JOBSTS Server Standard Alert Message
The IBM i System Job Status Monitor generates a very specific message that is sent to the QSYSOPR operator message queue. The definition of the message characteristics are necessary to build a correctly defined LSAM Message Management Parameter record. They also govern how Data Capture and Response Rules can be effectively configured.
- The message ID is 'SMA5802', as defined in the LSAM's SMAMSGF message file.
- The text of this message starts with the characters 'SMA5802'.
- The reason for quoting the message ID within the message primary text is to keep this LSAM JOBSTS server feature compatible with the strategy previously recommended by SMA for integrating the OpCon Agent with IBM's Navigator Monitors. In that circumstance it was not feasible to rely on a message ID, so the strategy had suggested registering a non-ID text message string that would be recognized by the characters 'SMA5802' in the first seven positions of the primary message text. Sites that had previously used the IBM Navigator Monitor integration strategy should be able to retain much of their previous response strategy for jobs found in a MSGW status.
- The IBM i Job ID for the job that was discovered in MSGW status is merged into the primary message text of message ID SMA5802.
- Using LSAM Message Data Capture Definitions, the Job ID can be found by specifying these Capture Definition parameters:
- Primary/Secondary text: P
- Message data from position: 70
- Length of data string: 28
- NOTE: Since the primary message text is a fixed-length string, the start of the IBM i Job ID is predictable. It is not necessary to use the Scan label to locate where the Job ID information may be found.
- The Job ID (a substitutable parameter in the primary message text) can hold up to 28 characters. This is the maximum length of an IBM i Job ID, comprised of the following components. Keep in mind that the Job Name and User Name may vary in length, but the Job Number will always occupy 6 positions, following the second slash character. Since blanks are not allowed in the Job or User name fields, the total actual length of the Job ID field will vary depending on the sum of the lengths of these two fields, plus 8.
- Job number (always 6 characters)
- forward slash (1 character)
- USERNAME (1 to 10 characters)
- forward slash (1 character)
- JOBNAME (1 to 10 characters)
- Using LSAM Message Data Capture Definitions, the Job ID can be found by specifying these Capture Definition parameters:
Job Status Monitor Menu
Job Status Monitor Menu
SYSTEMNAME JOB STATUS MONITOR MENU 00/00/00
USERNAME 01:01:01
Select one of the following:
1. Job Status Subsystem Management
2. Job Status Job Exclusion Management
3. Job Status Monitor Activity Log
7. System Job Status Monitor Configuration
Selection or command (C) SMA 1995,2012
===> ________________________________________________________________________
______________________________________________________________________________
F3=Exit F4=Prompt F9=Retrieve F12=Cancel
F13=Information Assistant F16=System main menu
Menu Pathways
Main Menu > LSAM management menu (#6) > Job Status Monitor menu (#9)
Field
Selection or command
Options
- 1=Job Status Subsystem Management
- 2=Job Status Job Exclusion Management
- 3=Job Status Monitor Activity Log
- 7=System Job Status Monitor Configuration
The options displayed on this menu are explained in the following Screens sections of this document. Type an option number in the Selection or command line and press <Enter> to begin using any of the options.
Functions
- F3=Exit: Returns to the master menu.
- F4=Prompt: Prompts for keywords for any command entered in the Select or command line.

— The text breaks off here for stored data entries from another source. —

theorem test_witness_MinuteCountsIdle :
    idleRoom.Calm ∧ idleRoom.now = some 999 ∧ idleRoom.NothingDue ∧ idleRoom.lineA.state = .running
    ∧ idleRoom.lineB.state ≠ .running ∧ idleRoom.seq.room.idleTime = 15 ∧ idleRoom.lineA.idle + (999 - 998) = 15
    ∧ room.Calm ∧ room.clock = none :=
  by decide +kernel

/-- The room 10 s before, at, and past its limit of 50 s. -/
def limited (a : LimitAction) (elapsed : Nat) : State :=
  let s := roomUnder { Policy.walkIn with speechLimit := 50, warningLead := 10, atLimit := a, allowance := 100 }
  { s with floor := { s.floor with speakers := [{ speech 0 with elapsed := elapsed }, chairSpeech 1] } }

/-- A limited speech of a bound attendee who has spoken for 100 s. -/
def barred : State :=
  let s := limited .warn 40
  let x : RosterEntry := ⟨⟨[0x41], none, none, none⟩, some 0, 100⟩
  State.modSeat { s with seq := { s.seq with roster := some [x] } } 0 fun r =>
    { r with card := ⟨.bound, some [1, 2, 3, 4], some 0, some 0, false⟩ }

theorem test_witness_SpeechChecksAct :
    (limited .warn 40).Calm ∧ (limited .warn 40).floor.isOpen = true ∧ (limited .warn 40).floor.Sound
    ∧ speech 0 ∈ (limited .warn 40).floor.speakers ∧ (limited .warn 40).floor.policy.speechLimit
        - (limited .warn 40).floor.policy.warningLead = 40
    ∧ (limited .close 50).Calm ∧ (limited .close 50).floor.Sound
    ∧ barred.Calm ∧ barred.floor.Sound ∧ (barred.seat 0).card.attendee = some 0
    ∧ barred.seq.roster.map (·.map (·.total)) = some [100]
    ∧ (∀ e ∈ (limited .warn 40).floor.speakers, e.seat = 1 → e.chairClass = true) := by
  and_intros <;> first | exact sound_of_checks (by decide +kernel) | decide +kernel

/-! ### Exchanges -/

theorem five_ends : ∀ c ∈ (answer (pollReply 1 0x50 0 1 0)).chars.take 5,
    c.framingError = false ∧ c.marker = false ∧ c.endsAt ≤ 94 := by decide +kernel

theorem test_witness_AnswersJudged :
    silence.startAt = none ∧ Carries (pollReply 1 0x50 0 1 0) 94 (answer (pollReply 1 0x50 0 1 0))
    ∧ Carries [0x85] 38 (answer [0x85]) ∧ Carries [25] 388 (answer [25]) ∧ Carries [24] 388 (answer [24])
    ∧ Carries [1, 0xFD] 52 (answer [1, 0xFD]) ∧ (1 : Byte) ≠ 3 := by
  refine ⟨rfl, ⟨⟨4, rfl, by decide⟩, by decide +kernel, five_ends⟩, ?_, ?_, ?_, ?_, by decide⟩ <;>
    exact ⟨⟨4, rfl, by decide⟩, by decide, by decide⟩

/-- R158, R223: a POLL of position 5 and the UNASSIGN, each with its check and its markers. -/
theorem test_witness_AnswersJudged_sent :
    (exchangeChars (.poll 5 false)).map (fun c => (c.data, c.marker)) = [(5, true), (0, false), (0, false), (0xFA, false)]
    ∧ (exchangeChars .unassign).map (·.data) = [0x40, 0x0F, 0, 0xB0] ∧ ([0x41] : Text).length ≤ 35 := by decide +kernel

/-- No byte, and no five bytes, in an answer cut off after its start. -/
theorem test_witness_AnswersJudged_incomplete :
    (⟨some 24, []⟩ : LineAnswer).startAt = some 24
    ∧ (¬ ∃ l : List Byte, l.length = 5 ∧ Carries l 94 ⟨some 24, []⟩)
    ∧ ¬ ∃ b : Byte, Carries [b] 38 ⟨some 24, []⟩ := by
  refine ⟨rfl, ?_, ?_⟩
  · rintro ⟨l, h, _, e, _⟩
    simp only [List.take_nil, List.map_nil] at e
    subst e; cases h
  · rintro ⟨b, _, e, _⟩
    simp at e

/-- The room with its poll of address 1 on line A. -/
def polled : State := doing (.exchange (.poll 1 false)) room

/-- The room whose first seat is LOST and probed. -/
def probed : State :=
  State.modSeat (doing (.exchange (.poll 3 true)) running) 2 fun r => { r with presence := .lost }

theorem test_witness_PollAnswerTaken :
    polled.Calm ∧ polled.floor.Sound ∧ lineOfSeat 0 = .a ∧ positionOfSeat 0 = 1
    ∧ Carries (pollReply 1 0 0 1 0) 94 (answer (pollReply 1 0 0 1 0)) ∧ OnLine .a (.poll 1 false) (lineIs .running polled)
    ∧ inService (polled.seat 0).presence = true ∧ (polled.seat 0).kind = some .delegate
    ∧ (polled.seat 0).heldMic = some 3 ∧ (polled.seat 0).heldNext = some 0 ∧ (polled.seat 0).heldCard = some 0
    ∧ (polled.seat 0).card.state = .none ∧ (polled.seat 0).heldPriority = false := by
  refine ⟨by decide +kernel, sound_of_checks (by decide +kernel), by decide, by decide,
    ⟨⟨4, rfl, by decide⟩, by decide +kernel, by decide +kernel⟩, by decide +kernel, by decide +kernel,
    by decide +kernel, by decide +kernel, by decide +kernel, by decide +kernel, by decide +kernel, by decide +kernel⟩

- F9=Retrieve: Retrieves the previous command that was entered on the Select or the command line. If it is pressed multiple times, the system goes further and further back to previous commands.
- F12=Cancel: Returns to the master menu.
- F13=Information Assistant: Displays the IBM i general help screen.
- F16=System main menu: This is always shown on any system-generated menu screen. It branches to the general command entry menu for IBM i. Return to the previous menu by pressing <F3> or <F12>. This function is not commonly used and can be restricted for certain user profiles.